PROBLEM DETAILS:
Please work out how many of the lines below include "responseRead". Only the number should be given.

Saved data entries
▼▼▼

-- ==== Sys2Proof/Certificates/Slice0/Obligations.lean ====
section
/-! DEFINITION. The statements for the provers. Each docstring names the rules it formalises. -/

section
open Sys2Proof Sys2Proof.Machine

/-! ### The whole machine -/

/-- R185, R186: the frame of every well-formed request reads back as that request, with every operand at every value. -/
def Obligations.RequestFramesReadBack : Prop :=
  ∀ i : Instr, i.isRequest = true → i.wellFormed = true → readFrame i.via.port i.frame = .request i

/-- R164, R167: on a ready port, a frame that arrives and is then executed leaves what its execution with its arrival
leaves: of a request, and of any bytes executed as an invalid frame. That a request row arrives and is executed in one
step is the model's choice (log entry 1). -/
def Obligations.ArrivalThenExecution : Prop :=
  (∀ (i : Instr) (s : State), i.isRequest = true → i.wellFormed = true → s.ready i.via.port = true →
    ∃ t, exec (.requestFrameArrival i.via.port i.frame) s = .next t ∧ (t.port i.via.port).requests = [i.frame] ∧
      exec i t = exec i s) ∧
  (∀ (p : Port) (frame : List Byte) (s : State), s.ready p = true →
    ∃ t, exec (.requestFrameArrival p frame) s = .next t ∧ (t.port p).requests = [frame] ∧
      exec (.invalidFrame p frame) t = exec (.invalidFrame p frame) s)

/-- Every step keeps every table in its canonical form. The canonical form is the model's (log entry 24). -/
def Obligations.TablesStayCanonical : Prop :=
  ∀ s t : State, s.canonical = true → step s = .next t → t.canonical = true

/-- R170, R164, R167: every step keeps every event queue, and every port's buffers, within their capacities. -/
def Obligations.PortsStayWithinCapacity : Prop :=
  ∀ s t : State, s.withinCapacity = true → step s = .next t → t.withinCapacity = true

/-- R24, R25, R47: every step keeps T within H, reclaim held within Hr, Ru the sum of the functions' unused reserves, and
the record partitions within their limits. -/
def Obligations.AdmissionLawIsKept : Prop :=
  ∀ s t : State, s.admissionLaw = true → step s = .next t → t.admissionLaw = true

/-- The state after power-on reset satisfies the invariants. -/
def Obligations.ResetMeetsTheInvariants : Prop :=
  State.reset.canonical = true ∧ State.reset.withinCapacity = true ∧ State.reset.admissionLaw = true

/-- A step takes the command at the front of the queue and executes it on the rest; an empty queue idles. The queue of
commands and the idling on an empty one are the model's (log entry 5). -/
def Obligations.StepTakesTheFrontCommand : Prop :=
  (∀ (c : Instr) (q : List Instr) (s : State), step (s.withPending (c :: q)) = exec c (s.withPending q)) ∧
  (∀ s : State, step (s.withPending []) = .next (s.withPending []))

/-- Every command completes in one step, and none reads or changes the queue of waiting commands. The queue is the
model's (log entry 5). -/
def Obligations.CommandsLeaveTheQueue : Prop :=
  ∀ (c : Instr) (s : State), ∃ t, exec c s = .next t ∧ t.pending = s.pending

/-- R178: once the geometry is locked, no command but power-on reset changes it or unlocks it. -/
def Obligations.LockedGeometryIsKept : Prop :=
  ∀ (c : Instr) (s t : State), c ≠ .powerOnReset → s.control.locked = true → exec c s = .next t →
    t.control.locked = true ∧ t.control.geometry = s.control.geometry

/-- R162, Table 8-4: from DRAIN a command leads to DRAIN or DRAINED, and from DRAINED to DRAINED, unless it is power-on
reset. -/
def Obligations.DrainIsLeftByReset : Prop :=
  ∀ (c : Instr) (s t : State), c ≠ .powerOnReset → exec c s = .next t →
    (s.device = .drain → t.device = .drain ∨ t.device = .drained) ∧ (s.device = .drained → t.device = .drained)

/-! ### Ports -/

/-- R164, R168, R169, R173, R177, R158: a frame's arrival, a read, a port reset, the end of a pulse, a tick and a
deassertion of POWER-FAIL change only what is named here. The link field, which records what the port's master was
told, is the model's (log entry 8). -/
def Obligations.LinkAndClockCommands : Prop :=
  (∀ (p : Port) (frame : List Byte) (s : State), (s.port p).requests.length < 2 →
    exec (.requestFrameArrival p frame) s =
      .next (s.setPort p { s.port p with requests := (s.port p).requests ++ [frame], link := .taken })) ∧
  (∀ (p : Port) (frame : List Byte) (s : State), 2 ≤ (s.port p).requests.length →
    exec (.requestFrameArrival p frame) s = .next (s.setPort p { s.port p with link := .busy })) ∧
  (∀ (p : Port) (s : State), exec (.portReset p) s =
    .next (s.setPort p { s.port p with requests := [], responses := [], link := .quiet })) ∧
  (∀ (p : Port) (s : State), exec (.noticePulseEnd p) s = .next (s.setPort p { s.port p with pulse := false })) ∧
  (∀ s : State, exec .msTick s = .next (s.setControl { s.control with tick := s.control.tick + 1 })) ∧
  (∀ s : State, exec .powerFailDeassertion s = .next (s.setControl { s.control with powerFail := false }))

/-- R168: a read that takes a response whole empties its buffer; a shorter one gives its first bytes and leaves it; a
read of empty buffers gives nothing. The link field is the model's (log entry 8), and the request that may then be
executed is another command (log entry 27). -/
def Obligations.ResponsesAreReadWholeOrLeft : Prop :=
  ∀ (p : Port) (n : Nat) (s : State),
    ((s.port p).responses = [] → exec (.responseRead p n) s = .next (s.setPort p { s.port p with link := .read [] })) ∧
    ∀ r rest, (s.port p).responses = r :: rest →
      (r.length ≤ n →
        exec (.responseRead p n) s = .next (s.setPort p { s.port p with responses := rest, link := .read r })) ∧
      (n < r.length →
        exec (.responseRead p n) s = .next (s.setPort p { s.port p with link := .read (r.take n) }))
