-- ==== Sys2Proof/Laws/State.lean ====
section
/-! SUPPORT. One lemma for each field and each reading after each update, so that no proof unfolds a record update. -/

namespace Sys2Proof.Machine

variable (s : State)

/-! ### setStream -/

@[simp] theorem State.setStream_control (i : Nat) (v : Stream) : (s.setStream i v).control = s.control := rfl
@[simp] theorem State.setStream_functions (i : Nat) (v : Stream) : (s.setStream i v).functions = s.functions := rfl
@[simp] theorem State.setStream_bindings (i : Nat) (v : Stream) : (s.setStream i v).bindings = s.bindings := rfl
@[simp] theorem State.setStream_streams (i : Nat) (v : Stream) : (s.setStream i v).streams = Table.write .powerOn s.streams i v := rfl
@[simp] theorem State.setStream_openReclaim (i : Nat) (v : Stream) : (s.setStream i v).openReclaim = s.openReclaim := rfl
@[simp] theorem State.setStream_waitSupply (i : Nat) (v : Stream) : (s.setStream i v).waitSupply = s.waitSupply := rfl
@[simp] theorem State.setStream_budget (i : Nat) (v : Stream) : (s.setStream i v).budget = s.budget := rfl
@[simp] theorem State.setStream_records (i : Nat) (v : Stream) : (s.setStream i v).records = s.records := rfl
@[simp] theorem State.setStream_tenantInUse (i : Nat) (v : Stream) : (s.setStream i v).tenantInUse = s.tenantInUse := rfl
@[simp] theorem State.setStream_reclaimInUse (i : Nat) (v : Stream) : (s.setStream i v).reclaimInUse = s.reclaimInUse := rfl
@[simp] theorem State.setStream_reports (i : Nat) (v : Stream) : (s.setStream i v).reports = s.reports := rfl
@[simp] theorem State.setStream_segments (i : Nat) (v : Stream) : (s.setStream i v).segments = s.segments := rfl
@[simp] theorem State.setStream_dies (i : Nat) (v : Stream) : (s.setStream i v).dies = s.dies := rfl
@[simp] theorem State.setStream_rotation (i : Nat) (v : Stream) : (s.setStream i v).rotation = s.rotation := rfl
@[simp] theorem State.setStream_closeSeq (i : Nat) (v : Stream) : (s.setStream i v).closeSeq = s.closeSeq := rfl
@[simp] theorem State.setStream_slots (i : Nat) (v : Stream) : (s.setStream i v).slots = s.slots := rfl
@[simp] theorem State.setStream_queues (i : Nat) (v : Stream) : (s.setStream i v).queues = s.queues := rfl
@[simp] theorem State.setStream_cores (i : Nat) (v : Stream) : (s.setStream i v).cores = s.cores := rfl
@[simp] theorem State.setStream_ports (i : Nat) (v : Stream) : (s.setStream i v).ports = s.ports := rfl
@[simp] theorem State.setStream_pending (i : Nat) (v : Stream) : (s.setStream i v).pending = s.pending := rfl
@[simp] theorem State.setStream_function (i : Nat) (v : Stream) (j : Nat) : (s.setStream i v).function j = s.function j := rfl
@[simp] theorem State.setStream_record (i : Nat) (v : Stream) (j : Nat) : (s.setStream i v).record j = s.record j := rfl
@[simp] theorem State.setStream_die (i : Nat) (v : Stream) (j : Nat) : (s.setStream i v).die j = s.die j := rfl
@[simp] theorem State.setStream_slot (i : Nat) (v : Stream) (j : Nat) : (s.setStream i v).slot j = s.slot j := rfl
@[simp] theorem State.setStream_binding (i : Nat) (v : Stream) (a b : Nat) : (s.setStream i v).binding a b = s.binding a b := rfl
@[simp] theorem State.setStream_segment (i : Nat) (v : Stream) (h : Seg) : (s.setStream i v).segment h = s.segment h := rfl
@[simp] theorem State.setStream_port (i : Nat) (v : Stream) (q : Port) : (s.setStream i v).port q = s.port q := rfl
@[simp] theorem State.setStream_geo (i : Nat) (v : Stream) : (s.setStream i v).geo = s.geo := rfl
@[simp] theorem State.setStream_core (i : Nat) (v : Stream) (c : Core) : (s.setStream i v).core c = s.core c := rfl
@[simp] theorem State.setStream_segIndex (i : Nat) (v : Stream) (h : Seg) : (s.setStream i v).segIndex h = s.segIndex h := rfl
@[simp] theorem State.setStream_device (i : Nat) (v : Stream) : (s.setStream i v).device = s.device := rfl
@[simp] theorem State.setStream_limits (i : Nat) (v : Stream) : (s.setStream i v).limits = s.limits := rfl
@[simp] theorem State.setStream_tick (i : Nat) (v : Stream) : (s.setStream i v).tick = s.tick := rfl

/-! ### setFunction -/

@[simp] theorem State.setFunction_control (f : Nat) (v : Function) : (s.setFunction f v).control = s.control := rfl
@[simp] theorem State.setFunction_functions (f : Nat) (v : Function) : (s.setFunction f v).functions = Table.write .powerOn s.functions f v := rfl
@[simp] theorem State.setFunction_bindings (f : Nat) (v : Function) : (s.setFunction f v).bindings = s.bindings := rfl
@[simp] theorem State.setFunction_streams (f : Nat) (v : Function) : (s.setFunction f v).streams = s.streams := rfl
@[simp] theorem State.setFunction_openReclaim (f : Nat) (v : Function) : (s.setFunction f v).openReclaim = s.openReclaim := rfl
@[simp] theorem State.setFunction_waitSupply (f : Nat) (v : Function) : (s.setFunction f v).waitSupply = s.waitSupply := rfl
@[simp] theorem State.setFunction_budget (f : Nat) (v : Function) : (s.setFunction f v).budget = s.budget := rfl
@[simp] theorem State.setFunction_records (f : Nat) (v : Function) : (s.setFunction f v).records = s.records := rfl
@[simp] theorem State.setFunction_tenantInUse (f : Nat) (v : Function) : (s.setFunction f v).tenantInUse = s.tenantInUse := rfl
@[simp] theorem State.setFunction_reclaimInUse (f : Nat) (v : Function) : (s.setFunction f v).reclaimInUse = s.reclaimInUse := rfl
@[simp] theorem State.setFunction_reports (f : Nat) (v : Function) : (s.setFunction f v).reports = s.reports := rfl
@[simp] theorem State.setFunction_segments (f : Nat) (v : Function) : (s.setFunction f v).segments = s.segments := rfl
@[simp] theorem State.setFunction_dies (f : Nat) (v : Function) : (s.setFunction f v).dies = s.dies := rfl
@[simp] theorem State.setFunction_rotation (f : Nat) (v : Function) : (s.setFunction f v).rotation = s.rotation := rfl
@[simp] theorem State.setFunction_closeSeq (f : Nat) (v : Function) : (s.setFunction f v).closeSeq = s.closeSeq := rfl
@[simp] theorem State.setFunction_slots (f : Nat) (v : Function) : (s.setFunction f v).slots = s.slots := rfl
@[simp] theorem State.setFunction_queues (f : Nat) (v : Function) : (s.setFunction f v).queues = s.queues := rfl
@[simp] theorem State.setFunction_cores (f : Nat) (v : Function) : (s.setFunction f v).cores = s.cores := rfl
@[simp] theorem State.setFunction_ports (f : Nat) (v : Function) : (s.setFunction f v).ports = s.ports := rfl
@[simp] theorem State.setFunction_pending (f : Nat) (v : Function) : (s.setFunction f v).pending = s.pending := rfl
@[simp] theorem State.setFunction_stream (f : Nat) (v : Function) (j : Nat) : (s.setFunction f v).stream j = s.stream j := rfl
@[simp] theorem State.setFunction_record (f : Nat) (v : Function) (j : Nat) : (s.setFunction f v).record j = s.record j := rfl
@[simp] theorem State.setFunction_die (f : Nat) (v : Function) (j : Nat) : (s.setFunction f v).die j = s.die j := rfl
@[simp] theorem State.setFunction_slot (f : Nat) (v : Function) (j : Nat) : (s.setFunction f v).slot j = s.slot j := rfl
@[simp] theorem State.setFunction_binding (f : Nat) (v : Function) (a b : Nat) : (s.setFunction f v).binding a b = s.binding a b := rfl
@[simp] theorem State.setFunction_segment (f : Nat) (v : Function) (h : Seg) : (s.setFunction f v).segment h = s.segment h := rfl
@[simp] theorem State.setFunction_port (f : Nat) (v : Function) (q : Port) : (s.setFunction f v).port q = s.port q := rfl
@[simp] theorem State.setFunction_geo (f : Nat) (v : Function) : (s.setFunction f v).geo = s.geo := rfl
@[simp] theorem State.setFunction_core (f : Nat) (v : Function) (c : Core) : (s.setFunction f v).core c = s.core c := rfl
@[simp] theorem State.setFunction_segIndex (f : Nat) (v : Function) (h : Seg) : (s.setFunction f v).segIndex h = s.segIndex h := rfl
@[simp] theorem State.setFunction_device (f : Nat) (v : Function) : (s.setFunction f v).device = s.device := rfl
@[simp] theorem State.setFunction_limits (f : Nat) (v : Function) : (s.setFunction f v).limits = s.limits := rfl
@[simp] theorem State.setFunction_tick (f : Nat) (v : Function) : (s.setFunction f v).tick = s.tick := rfl

/-! ### setRecord -/

@[simp] theorem State.setRecord_control (r : Nat) (v : Fragment) : (s.setRecord r v).control = s.control := rfl
@[simp] theorem State.setRecord_functions (r : Nat) (v : Fragment) : (s.setRecord r v).functions = s.functions := rfl
@[simp] theorem State.setRecord_bindings (r : Nat) (v : Fragment) : (s.setRecord r v).bindings = s.bindings := rfl
@[simp] theorem State.setRecord_streams (r : Nat) (v : Fragment) : (s.setRecord r v).streams = s.streams := rfl
@[simp] theorem State.setRecord_openReclaim (r : Nat) (v : Fragment) : (s.setRecord r v).openReclaim = s.openReclaim := rfl
@[simp] theorem State.setRecord_waitSupply (r : Nat) (v : Fragment) : (s.setRecord r v).waitSupply = s.waitSupply := rfl
@[simp] theorem State.setRecord_budget (r : Nat) (v : Fragment) : (s.setRecord r v).budget = s.budget := rfl
@[simp] theorem State.setRecord_records (r : Nat) (v : Fragment) : (s.setRecord r v).records = Table.write .powerOn s.records r v := rfl
@[simp] theorem State.setRecord_tenantInUse (r : Nat) (v : Fragment) : (s.setRecord r v).tenantInUse = s.tenantInUse := rfl
@[simp] theorem State.setRecord_reclaimInUse (r : Nat) (v : Fragment) : (s.setRecord r v).reclaimInUse = s.reclaimInUse := rfl
@[simp] theorem State.setRecord_reports (r : Nat) (v : Fragment) : (s.setRecord r v).reports = s.reports := rfl
@[simp] theorem State.setRecord_segments (r : Nat) (v : Fragment) : (s.setRecord r v).segments = s.segments := rfl
@[simp] theorem State.setRecord_dies (r : Nat) (v : Fragment) : (s.setRecord r v).dies = s.dies := rfl
@[simp] theorem State.setRecord_rotation (r : Nat) (v : Fragment) : (s.setRecord r v).rotation = s.rotation := rfl
@[simp] theorem State.setRecord_closeSeq (r : Nat) (v : Fragment) : (s.setRecord r v).closeSeq = s.closeSeq := rfl
@[simp] theorem State.setRecord_slots (r : Nat) (v : Fragment) : (s.setRecord r v).slots = s.slots := rfl
@[simp] theorem State.setRecord_queues (r : Nat) (v : Fragment) : (s.setRecord r v).queues = s.queues := rfl
@[simp] theorem State.setRecord_cores (r : Nat) (v : Fragment) : (s.setRecord r v).cores = s.cores := rfl
@[simp] theorem State.setRecord_ports (r : Nat) (v : Fragment) : (s.setRecord r v).ports = s.ports := rfl
@[simp] theorem State.setRecord_pending (r : Nat) (v : Fragment) : (s.setRecord r v).pending = s.pending := rfl
@[simp] theorem State.setRecord_stream (r : Nat) (v : Fragment) (j : Nat) : (s.setRecord r v).stream j = s.stream j := rfl
@[simp] theorem State.setRecord_function (r : Nat) (v : Fragment) (j : Nat) : (s.setRecord r v).function j = s.function j := rfl
@[simp] theorem State.setRecord_die (r : Nat) (v : Fragment) (j : Nat) : (s.setRecord r v).die j = s.die j := rfl
@[simp] theorem State.setRecord_slot (r : Nat) (v : Fragment) (j : Nat) : (s.setRecord r v).slot j = s.slot j := rfl
@[simp] theorem State.setRecord_binding (r : Nat) (v : Fragment) (a b : Nat) : (s.setRecord r v).binding a b = s.binding a b := rfl
@[simp] theorem State.setRecord_segment (r : Nat) (v : Fragment) (h : Seg) : (s.setRecord r v).segment h = s.segment h := rfl
@[simp] theorem State.setRecord_port (r : Nat) (v : Fragment) (q : Port) : (s.setRecord r v).port q = s.port q := rfl
@[simp] theorem State.setRecord_geo (r : Nat) (v : Fragment) : (s.setRecord r v).geo = s.geo := rfl
@[simp] theorem State.setRecord_core (r : Nat) (v : Fragment) (c : Core) : (s.setRecord r v).core c = s.core c := rfl
@[simp] theorem State.setRecord_segIndex (r : Nat) (v : Fragment) (h : Seg) : (s.setRecord r v).segIndex h = s.segIndex h := rfl
@[simp] theorem State.setRecord_device (r : Nat) (v : Fragment) : (s.setRecord r v).device = s.device := rfl
@[simp] theorem State.setRecord_limits (r : Nat) (v : Fragment) : (s.setRecord r v).limits = s.limits := rfl
@[simp] theorem State.setRecord_tick (r : Nat) (v : Fragment) : (s.setRecord r v).tick = s.tick := rfl

/-! ### setDie -/

@[simp] theorem State.setDie_control (d : Nat) (v : Die) : (s.setDie d v).control = s.control := rfl
@[simp] theorem State.setDie_functions (d : Nat) (v : Die) : (s.setDie d v).functions = s.functions := rfl
@[simp] theorem State.setDie_bindings (d : Nat) (v : Die) : (s.setDie d v).bindings = s.bindings := rfl
@[simp] theorem State.setDie_streams (d : Nat) (v : Die) : (s.setDie d v).streams = s.streams := rfl
@[simp] theorem State.setDie_openReclaim (d : Nat) (v : Die) : (s.setDie d v).openReclaim = s.openReclaim := rfl
@[simp] theorem State.setDie_waitSupply (d : Nat) (v : Die) : (s.setDie d v).waitSupply = s.waitSupply := rfl
@[simp] theorem State.setDie_budget (d : Nat) (v : Die) : (s.setDie d v).budget = s.budget := rfl
@[simp] theorem State.setDie_records (d : Nat) (v : Die) : (s.setDie d v).records = s.records := rfl
@[simp] theorem State.setDie_tenantInUse (d : Nat) (v : Die) : (s.setDie d v).tenantInUse = s.tenantInUse := rfl
@[simp] theorem State.setDie_reclaimInUse (d : Nat) (v : Die) : (s.setDie d v).reclaimInUse = s.reclaimInUse := rfl
@[simp] theorem State.setDie_reports (d : Nat) (v : Die) : (s.setDie d v).reports = s.reports := rfl
@[simp] theorem State.setDie_segments (d : Nat) (v : Die) : (s.setDie d v).segments = s.segments := rfl
@[simp] theorem State.setDie_dies (d : Nat) (v : Die) : (s.setDie d v).dies = Table.write .powerOn s.dies d v := rfl
@[simp] theorem State.setDie_rotation (d : Nat) (v : Die) : (s.setDie d v).rotation = s.rotation := rfl
@[simp] theorem State.setDie_closeSeq (d : Nat) (v : Die) : (s.setDie d v).closeSeq = s.closeSeq := rfl
@[simp] theorem State.setDie_slots (d : Nat) (v : Die) : (s.setDie d v).slots = s.slots := rfl
@[simp] theorem State.setDie_queues (d : Nat) (v : Die) : (s.setDie d v).queues = s.queues := rfl
@[simp] theorem State.setDie_cores (d : Nat) (v : Die) : (s.setDie d v).cores = s.cores := rfl
@[simp] theorem State.setDie_ports (d : Nat) (v : Die) : (s.setDie d v).ports = s.ports := rfl
@[simp] theorem State.setDie_pending (d : Nat) (v : Die) : (s.setDie d v).pending = s.pending := rfl
@[simp] theorem State.setDie_stream (d : Nat) (v : Die) (j : Nat) : (s.setDie d v).stream j = s.stream j := rfl
@[simp] theorem State.setDie_function (d : Nat) (v : Die) (j : Nat) : (s.setDie d v).function j = s.function j := rfl
@[simp] theorem State.setDie_record (d : Nat) (v : Die) (j : Nat) : (s.setDie d v).record j = s.record j := rfl
@[simp] theorem State.setDie_slot (d : Nat) (v : Die) (j : Nat) : (s.setDie d v).slot j = s.slot j := rfl
@[simp] theorem State.setDie_binding (d : Nat) (v : Die) (a b : Nat) : (s.setDie d v).binding a b = s.binding a b := rfl
@[simp] theorem State.setDie_segment (d : Nat) (v : Die) (h : Seg) : (s.setDie d v).segment h = s.segment h := rfl
@[simp] theorem State.setDie_port (d : Nat) (v : Die) (q : Port) : (s.setDie d v).port q = s.port q := rfl
@[simp] theorem State.setDie_geo (d : Nat) (v : Die) : (s.setDie d v).geo = s.geo := rfl
@[simp] theorem State.setDie_core (d : Nat) (v : Die) (c : Core) : (s.setDie d v).core c = s.core c := rfl
@[simp] theorem State.setDie_segIndex (d : Nat) (v : Die) (h : Seg) : (s.setDie d v).segIndex h = s.segIndex h := rfl
@[simp] theorem State.setDie_device (d : Nat) (v : Die) : (s.setDie d v).device = s.device := rfl
@[simp] theorem State.setDie_limits (d : Nat) (v : Die) : (s.setDie d v).limits = s.limits := rfl
@[simp] theorem State.setDie_tick (d : Nat) (v : Die) : (s.setDie d v).tick = s.tick := rfl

▲▲▲

RESPONSE:
3